- Opening Delimiter -

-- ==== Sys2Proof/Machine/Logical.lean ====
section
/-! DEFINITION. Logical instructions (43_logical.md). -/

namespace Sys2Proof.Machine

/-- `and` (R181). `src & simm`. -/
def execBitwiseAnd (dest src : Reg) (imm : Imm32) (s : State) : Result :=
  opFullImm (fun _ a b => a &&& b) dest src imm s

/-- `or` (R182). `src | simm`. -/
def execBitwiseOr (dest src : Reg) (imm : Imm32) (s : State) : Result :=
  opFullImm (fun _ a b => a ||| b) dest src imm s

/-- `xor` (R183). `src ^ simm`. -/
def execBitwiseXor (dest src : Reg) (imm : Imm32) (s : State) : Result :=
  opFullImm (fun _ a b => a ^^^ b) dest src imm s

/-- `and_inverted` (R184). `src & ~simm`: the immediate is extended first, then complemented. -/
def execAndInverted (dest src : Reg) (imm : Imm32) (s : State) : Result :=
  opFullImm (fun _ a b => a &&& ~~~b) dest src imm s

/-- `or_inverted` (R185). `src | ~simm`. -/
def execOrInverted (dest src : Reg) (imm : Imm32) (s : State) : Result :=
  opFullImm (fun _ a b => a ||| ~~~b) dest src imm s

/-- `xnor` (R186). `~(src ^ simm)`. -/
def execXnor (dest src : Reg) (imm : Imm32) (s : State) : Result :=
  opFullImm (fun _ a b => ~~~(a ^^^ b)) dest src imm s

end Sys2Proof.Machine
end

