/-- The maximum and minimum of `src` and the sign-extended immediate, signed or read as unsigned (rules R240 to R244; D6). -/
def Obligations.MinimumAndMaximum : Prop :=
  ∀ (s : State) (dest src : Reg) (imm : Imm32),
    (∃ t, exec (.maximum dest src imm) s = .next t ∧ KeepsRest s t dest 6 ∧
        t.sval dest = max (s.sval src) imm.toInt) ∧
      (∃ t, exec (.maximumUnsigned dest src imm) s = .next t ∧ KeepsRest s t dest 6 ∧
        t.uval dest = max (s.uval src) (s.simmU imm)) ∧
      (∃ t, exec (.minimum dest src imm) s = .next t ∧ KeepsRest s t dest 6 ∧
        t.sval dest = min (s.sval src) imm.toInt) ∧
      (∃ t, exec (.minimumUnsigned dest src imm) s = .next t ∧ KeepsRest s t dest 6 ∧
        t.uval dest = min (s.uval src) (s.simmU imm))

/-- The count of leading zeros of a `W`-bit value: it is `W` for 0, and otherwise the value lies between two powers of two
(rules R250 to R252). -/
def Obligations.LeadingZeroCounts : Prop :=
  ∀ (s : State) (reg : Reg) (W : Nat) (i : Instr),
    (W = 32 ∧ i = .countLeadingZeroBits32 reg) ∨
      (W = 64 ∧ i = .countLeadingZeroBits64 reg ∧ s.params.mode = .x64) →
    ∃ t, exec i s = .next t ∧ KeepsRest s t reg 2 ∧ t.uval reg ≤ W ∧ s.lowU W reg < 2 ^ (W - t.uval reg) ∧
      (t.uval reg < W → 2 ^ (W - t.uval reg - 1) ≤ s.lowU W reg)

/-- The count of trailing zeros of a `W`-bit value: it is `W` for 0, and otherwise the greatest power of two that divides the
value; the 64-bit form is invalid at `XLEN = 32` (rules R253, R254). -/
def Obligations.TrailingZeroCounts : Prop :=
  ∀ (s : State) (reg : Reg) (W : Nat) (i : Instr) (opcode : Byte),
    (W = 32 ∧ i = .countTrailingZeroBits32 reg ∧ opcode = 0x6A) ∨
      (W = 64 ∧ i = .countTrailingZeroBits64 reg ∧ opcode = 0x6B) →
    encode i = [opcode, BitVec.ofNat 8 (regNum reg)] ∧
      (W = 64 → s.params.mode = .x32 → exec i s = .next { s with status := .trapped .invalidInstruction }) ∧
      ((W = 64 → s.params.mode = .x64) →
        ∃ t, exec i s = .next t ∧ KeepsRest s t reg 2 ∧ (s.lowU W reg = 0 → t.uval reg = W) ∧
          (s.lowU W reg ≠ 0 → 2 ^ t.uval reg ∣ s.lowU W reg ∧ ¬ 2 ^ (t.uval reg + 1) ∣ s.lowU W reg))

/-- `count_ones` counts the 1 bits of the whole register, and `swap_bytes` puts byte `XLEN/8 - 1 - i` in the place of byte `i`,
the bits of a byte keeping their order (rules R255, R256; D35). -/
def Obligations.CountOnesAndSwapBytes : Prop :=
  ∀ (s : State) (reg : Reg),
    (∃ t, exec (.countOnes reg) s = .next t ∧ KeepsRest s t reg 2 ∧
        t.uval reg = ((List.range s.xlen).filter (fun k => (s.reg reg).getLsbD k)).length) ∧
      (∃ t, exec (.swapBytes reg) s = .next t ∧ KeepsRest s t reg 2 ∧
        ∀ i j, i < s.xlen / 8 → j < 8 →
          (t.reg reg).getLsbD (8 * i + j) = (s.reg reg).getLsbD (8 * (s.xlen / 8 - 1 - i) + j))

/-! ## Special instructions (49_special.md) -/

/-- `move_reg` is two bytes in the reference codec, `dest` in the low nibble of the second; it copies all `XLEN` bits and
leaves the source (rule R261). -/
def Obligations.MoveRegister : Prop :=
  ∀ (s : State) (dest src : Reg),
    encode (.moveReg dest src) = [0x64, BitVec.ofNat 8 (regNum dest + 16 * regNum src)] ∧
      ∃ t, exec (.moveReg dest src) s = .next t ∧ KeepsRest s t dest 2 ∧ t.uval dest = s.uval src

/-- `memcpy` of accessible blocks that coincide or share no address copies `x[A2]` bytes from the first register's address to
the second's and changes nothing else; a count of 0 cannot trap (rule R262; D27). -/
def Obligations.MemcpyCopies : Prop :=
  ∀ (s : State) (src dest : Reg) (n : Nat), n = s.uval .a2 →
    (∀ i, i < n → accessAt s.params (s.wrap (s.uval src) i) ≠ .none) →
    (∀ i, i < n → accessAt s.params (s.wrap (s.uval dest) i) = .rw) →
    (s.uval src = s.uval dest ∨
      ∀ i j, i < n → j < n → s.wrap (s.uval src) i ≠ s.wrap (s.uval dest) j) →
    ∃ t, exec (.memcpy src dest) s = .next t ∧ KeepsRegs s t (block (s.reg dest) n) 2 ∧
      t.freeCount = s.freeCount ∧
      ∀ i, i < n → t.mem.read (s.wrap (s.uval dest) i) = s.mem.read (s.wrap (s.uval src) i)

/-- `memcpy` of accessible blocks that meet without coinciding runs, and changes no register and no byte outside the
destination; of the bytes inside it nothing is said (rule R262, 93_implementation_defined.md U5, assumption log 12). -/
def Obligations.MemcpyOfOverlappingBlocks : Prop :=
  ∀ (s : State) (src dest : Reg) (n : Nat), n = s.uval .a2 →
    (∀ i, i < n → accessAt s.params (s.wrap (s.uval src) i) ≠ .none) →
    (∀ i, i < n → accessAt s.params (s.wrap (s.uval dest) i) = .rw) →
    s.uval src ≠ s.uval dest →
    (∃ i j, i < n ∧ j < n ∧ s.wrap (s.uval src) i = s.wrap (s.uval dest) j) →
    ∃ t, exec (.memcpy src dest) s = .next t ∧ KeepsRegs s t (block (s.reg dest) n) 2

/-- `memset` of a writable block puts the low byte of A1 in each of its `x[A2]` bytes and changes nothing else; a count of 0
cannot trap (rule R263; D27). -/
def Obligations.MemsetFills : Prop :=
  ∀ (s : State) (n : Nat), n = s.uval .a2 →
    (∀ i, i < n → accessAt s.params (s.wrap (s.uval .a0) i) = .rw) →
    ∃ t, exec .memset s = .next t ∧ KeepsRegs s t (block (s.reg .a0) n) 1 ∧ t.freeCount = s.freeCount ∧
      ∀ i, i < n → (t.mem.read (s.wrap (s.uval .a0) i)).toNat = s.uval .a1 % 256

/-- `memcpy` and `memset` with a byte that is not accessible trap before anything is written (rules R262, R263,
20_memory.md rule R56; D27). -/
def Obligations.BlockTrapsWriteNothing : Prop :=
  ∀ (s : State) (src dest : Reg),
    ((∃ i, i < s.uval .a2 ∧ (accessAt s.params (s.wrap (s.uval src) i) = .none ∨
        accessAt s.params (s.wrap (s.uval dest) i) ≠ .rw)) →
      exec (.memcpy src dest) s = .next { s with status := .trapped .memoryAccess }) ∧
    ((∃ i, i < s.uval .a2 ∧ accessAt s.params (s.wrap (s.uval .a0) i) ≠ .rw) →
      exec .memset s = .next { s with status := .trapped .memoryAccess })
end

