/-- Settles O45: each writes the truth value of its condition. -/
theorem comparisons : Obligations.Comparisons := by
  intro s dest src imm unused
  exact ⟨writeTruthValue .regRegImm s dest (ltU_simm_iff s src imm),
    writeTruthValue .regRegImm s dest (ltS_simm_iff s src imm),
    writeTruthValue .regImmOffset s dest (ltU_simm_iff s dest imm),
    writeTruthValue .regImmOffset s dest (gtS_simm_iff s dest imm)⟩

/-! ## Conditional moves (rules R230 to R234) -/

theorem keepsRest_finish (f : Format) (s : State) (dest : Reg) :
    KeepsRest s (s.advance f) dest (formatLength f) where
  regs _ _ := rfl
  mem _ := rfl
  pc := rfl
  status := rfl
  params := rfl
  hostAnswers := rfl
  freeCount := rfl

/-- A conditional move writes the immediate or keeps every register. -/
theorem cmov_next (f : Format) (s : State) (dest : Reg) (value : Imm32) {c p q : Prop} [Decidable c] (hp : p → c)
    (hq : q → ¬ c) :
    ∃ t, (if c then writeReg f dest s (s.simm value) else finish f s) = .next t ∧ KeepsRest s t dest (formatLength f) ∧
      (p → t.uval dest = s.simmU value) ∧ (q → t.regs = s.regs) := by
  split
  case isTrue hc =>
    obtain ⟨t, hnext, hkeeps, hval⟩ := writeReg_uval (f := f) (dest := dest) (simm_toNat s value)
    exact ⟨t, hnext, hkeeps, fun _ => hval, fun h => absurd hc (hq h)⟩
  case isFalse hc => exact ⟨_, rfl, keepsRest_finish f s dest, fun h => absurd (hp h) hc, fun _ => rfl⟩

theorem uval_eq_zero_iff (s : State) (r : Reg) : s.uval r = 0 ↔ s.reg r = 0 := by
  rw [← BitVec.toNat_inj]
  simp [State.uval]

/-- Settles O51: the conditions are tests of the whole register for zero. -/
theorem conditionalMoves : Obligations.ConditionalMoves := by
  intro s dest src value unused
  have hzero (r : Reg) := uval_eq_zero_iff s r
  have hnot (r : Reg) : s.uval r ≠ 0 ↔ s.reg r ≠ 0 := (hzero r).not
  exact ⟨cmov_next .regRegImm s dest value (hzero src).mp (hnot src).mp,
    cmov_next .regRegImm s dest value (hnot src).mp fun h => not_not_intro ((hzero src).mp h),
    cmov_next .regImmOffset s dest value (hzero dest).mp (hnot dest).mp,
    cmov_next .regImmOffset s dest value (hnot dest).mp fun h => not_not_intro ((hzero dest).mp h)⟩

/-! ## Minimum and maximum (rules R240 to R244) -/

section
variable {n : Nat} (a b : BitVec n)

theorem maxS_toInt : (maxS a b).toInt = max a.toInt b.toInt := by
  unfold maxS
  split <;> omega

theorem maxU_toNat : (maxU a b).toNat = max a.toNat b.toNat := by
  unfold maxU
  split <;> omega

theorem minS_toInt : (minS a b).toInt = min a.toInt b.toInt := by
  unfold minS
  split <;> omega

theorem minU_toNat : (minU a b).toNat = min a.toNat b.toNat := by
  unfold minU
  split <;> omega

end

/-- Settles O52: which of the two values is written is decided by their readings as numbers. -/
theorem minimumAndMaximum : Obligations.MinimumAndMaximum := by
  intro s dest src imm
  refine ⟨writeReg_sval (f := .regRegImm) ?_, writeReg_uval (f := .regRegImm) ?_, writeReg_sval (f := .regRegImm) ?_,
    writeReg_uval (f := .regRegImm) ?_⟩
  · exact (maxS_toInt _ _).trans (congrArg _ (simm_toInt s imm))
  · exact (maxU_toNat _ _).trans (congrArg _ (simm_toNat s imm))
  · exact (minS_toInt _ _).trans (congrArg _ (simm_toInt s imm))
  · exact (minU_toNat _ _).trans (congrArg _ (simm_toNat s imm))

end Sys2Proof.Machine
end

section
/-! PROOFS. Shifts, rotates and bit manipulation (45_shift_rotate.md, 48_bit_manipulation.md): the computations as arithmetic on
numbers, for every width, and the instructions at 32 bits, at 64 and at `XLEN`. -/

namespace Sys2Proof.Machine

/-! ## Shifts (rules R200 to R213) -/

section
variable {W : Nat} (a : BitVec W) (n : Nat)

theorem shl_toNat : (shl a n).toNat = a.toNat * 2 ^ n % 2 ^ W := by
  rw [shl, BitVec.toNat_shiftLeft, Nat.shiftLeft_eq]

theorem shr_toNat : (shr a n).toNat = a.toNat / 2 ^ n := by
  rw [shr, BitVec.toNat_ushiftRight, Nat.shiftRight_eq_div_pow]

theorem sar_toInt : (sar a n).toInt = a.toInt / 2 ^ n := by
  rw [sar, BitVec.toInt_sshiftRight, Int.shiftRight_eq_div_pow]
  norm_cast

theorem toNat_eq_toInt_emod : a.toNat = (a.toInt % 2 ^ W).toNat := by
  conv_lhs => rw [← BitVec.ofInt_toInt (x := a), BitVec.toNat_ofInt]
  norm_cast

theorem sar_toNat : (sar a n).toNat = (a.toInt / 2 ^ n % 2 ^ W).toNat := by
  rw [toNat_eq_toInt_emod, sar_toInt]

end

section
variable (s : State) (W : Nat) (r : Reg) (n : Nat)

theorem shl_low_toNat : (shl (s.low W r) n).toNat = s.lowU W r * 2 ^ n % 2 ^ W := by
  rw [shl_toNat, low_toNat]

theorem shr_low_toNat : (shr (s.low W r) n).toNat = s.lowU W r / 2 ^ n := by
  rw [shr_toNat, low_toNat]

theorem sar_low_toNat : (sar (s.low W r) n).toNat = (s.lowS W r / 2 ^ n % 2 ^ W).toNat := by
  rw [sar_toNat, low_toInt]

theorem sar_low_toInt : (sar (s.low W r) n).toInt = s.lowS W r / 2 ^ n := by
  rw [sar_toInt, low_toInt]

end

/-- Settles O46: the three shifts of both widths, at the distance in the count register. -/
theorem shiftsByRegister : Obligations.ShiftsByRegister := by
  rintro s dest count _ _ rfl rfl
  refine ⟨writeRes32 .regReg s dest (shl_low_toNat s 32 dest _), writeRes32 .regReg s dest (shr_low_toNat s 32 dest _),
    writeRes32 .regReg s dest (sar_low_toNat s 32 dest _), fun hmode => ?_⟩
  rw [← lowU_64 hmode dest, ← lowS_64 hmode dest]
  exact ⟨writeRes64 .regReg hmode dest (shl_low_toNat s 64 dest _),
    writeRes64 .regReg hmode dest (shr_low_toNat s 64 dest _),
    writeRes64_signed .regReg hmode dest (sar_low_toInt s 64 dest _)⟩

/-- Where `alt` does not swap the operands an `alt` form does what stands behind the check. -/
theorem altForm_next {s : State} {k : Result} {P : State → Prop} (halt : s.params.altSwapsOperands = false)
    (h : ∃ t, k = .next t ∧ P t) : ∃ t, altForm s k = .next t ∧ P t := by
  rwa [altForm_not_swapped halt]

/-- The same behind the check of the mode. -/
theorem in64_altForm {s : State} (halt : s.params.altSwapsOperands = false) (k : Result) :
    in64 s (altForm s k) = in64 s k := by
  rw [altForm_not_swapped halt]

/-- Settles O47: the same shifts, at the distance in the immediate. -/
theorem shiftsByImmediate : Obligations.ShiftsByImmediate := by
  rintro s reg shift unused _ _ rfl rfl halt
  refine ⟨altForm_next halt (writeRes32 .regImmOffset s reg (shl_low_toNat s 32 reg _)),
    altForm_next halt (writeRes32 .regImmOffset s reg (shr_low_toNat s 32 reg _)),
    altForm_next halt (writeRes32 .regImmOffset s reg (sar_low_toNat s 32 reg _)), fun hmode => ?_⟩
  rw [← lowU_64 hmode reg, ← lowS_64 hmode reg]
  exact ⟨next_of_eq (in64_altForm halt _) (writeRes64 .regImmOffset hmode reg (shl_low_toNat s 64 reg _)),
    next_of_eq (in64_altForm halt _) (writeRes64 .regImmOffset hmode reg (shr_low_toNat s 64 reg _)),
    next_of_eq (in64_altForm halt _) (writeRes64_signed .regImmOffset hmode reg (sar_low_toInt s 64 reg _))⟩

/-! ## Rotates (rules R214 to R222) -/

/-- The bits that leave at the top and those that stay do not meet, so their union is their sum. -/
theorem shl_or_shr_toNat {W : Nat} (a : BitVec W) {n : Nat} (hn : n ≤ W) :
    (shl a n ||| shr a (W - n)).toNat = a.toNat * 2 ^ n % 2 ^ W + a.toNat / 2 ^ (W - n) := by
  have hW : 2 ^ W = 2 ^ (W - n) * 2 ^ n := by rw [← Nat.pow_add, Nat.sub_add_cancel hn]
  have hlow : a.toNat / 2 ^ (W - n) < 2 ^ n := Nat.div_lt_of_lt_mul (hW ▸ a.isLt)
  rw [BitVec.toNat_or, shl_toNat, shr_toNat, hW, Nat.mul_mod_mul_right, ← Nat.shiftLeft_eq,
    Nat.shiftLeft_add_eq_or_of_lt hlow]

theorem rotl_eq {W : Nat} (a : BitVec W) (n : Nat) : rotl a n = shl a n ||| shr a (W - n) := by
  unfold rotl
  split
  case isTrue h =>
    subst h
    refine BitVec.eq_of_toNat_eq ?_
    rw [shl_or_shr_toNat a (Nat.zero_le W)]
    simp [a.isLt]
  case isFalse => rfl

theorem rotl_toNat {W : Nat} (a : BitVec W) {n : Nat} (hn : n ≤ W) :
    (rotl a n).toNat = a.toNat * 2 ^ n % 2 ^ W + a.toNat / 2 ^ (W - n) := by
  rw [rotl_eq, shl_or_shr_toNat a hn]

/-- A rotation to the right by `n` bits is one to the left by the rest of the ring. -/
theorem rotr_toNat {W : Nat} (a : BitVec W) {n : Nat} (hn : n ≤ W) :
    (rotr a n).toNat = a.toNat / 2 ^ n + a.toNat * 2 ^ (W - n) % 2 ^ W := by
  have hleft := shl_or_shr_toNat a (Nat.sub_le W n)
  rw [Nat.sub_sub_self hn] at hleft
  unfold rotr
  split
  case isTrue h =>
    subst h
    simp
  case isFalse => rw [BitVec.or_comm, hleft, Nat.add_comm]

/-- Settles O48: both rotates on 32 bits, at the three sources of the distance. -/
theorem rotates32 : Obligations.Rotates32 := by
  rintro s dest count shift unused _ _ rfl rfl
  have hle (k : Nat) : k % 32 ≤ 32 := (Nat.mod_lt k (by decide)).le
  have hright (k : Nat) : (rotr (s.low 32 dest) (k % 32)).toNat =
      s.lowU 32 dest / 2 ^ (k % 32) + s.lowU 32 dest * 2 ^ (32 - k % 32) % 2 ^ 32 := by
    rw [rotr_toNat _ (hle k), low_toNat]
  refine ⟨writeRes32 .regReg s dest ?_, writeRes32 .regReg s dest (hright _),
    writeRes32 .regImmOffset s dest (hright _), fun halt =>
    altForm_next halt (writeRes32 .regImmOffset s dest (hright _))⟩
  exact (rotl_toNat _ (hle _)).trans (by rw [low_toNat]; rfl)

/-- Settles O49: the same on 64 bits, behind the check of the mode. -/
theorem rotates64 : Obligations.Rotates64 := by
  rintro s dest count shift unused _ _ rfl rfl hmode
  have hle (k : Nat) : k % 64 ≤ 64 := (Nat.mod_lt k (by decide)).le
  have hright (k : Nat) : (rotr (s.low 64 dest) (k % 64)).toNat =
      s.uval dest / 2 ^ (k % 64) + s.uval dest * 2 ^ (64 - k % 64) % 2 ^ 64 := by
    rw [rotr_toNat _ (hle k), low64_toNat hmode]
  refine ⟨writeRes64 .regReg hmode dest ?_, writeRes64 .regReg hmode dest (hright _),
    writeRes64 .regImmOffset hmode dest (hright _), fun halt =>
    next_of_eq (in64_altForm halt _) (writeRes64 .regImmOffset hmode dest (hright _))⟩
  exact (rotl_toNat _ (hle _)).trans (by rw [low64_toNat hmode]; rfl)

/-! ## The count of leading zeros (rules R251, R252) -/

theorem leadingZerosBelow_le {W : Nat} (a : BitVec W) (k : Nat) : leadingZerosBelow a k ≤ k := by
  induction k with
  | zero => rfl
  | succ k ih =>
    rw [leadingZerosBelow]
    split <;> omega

- Closing Delimiter -

» **PROBLEM DESCRIPTION**
Say how many lines above contain the string "formatLength". Answer with the number only.

» **EXERCISE SOLUTION**
2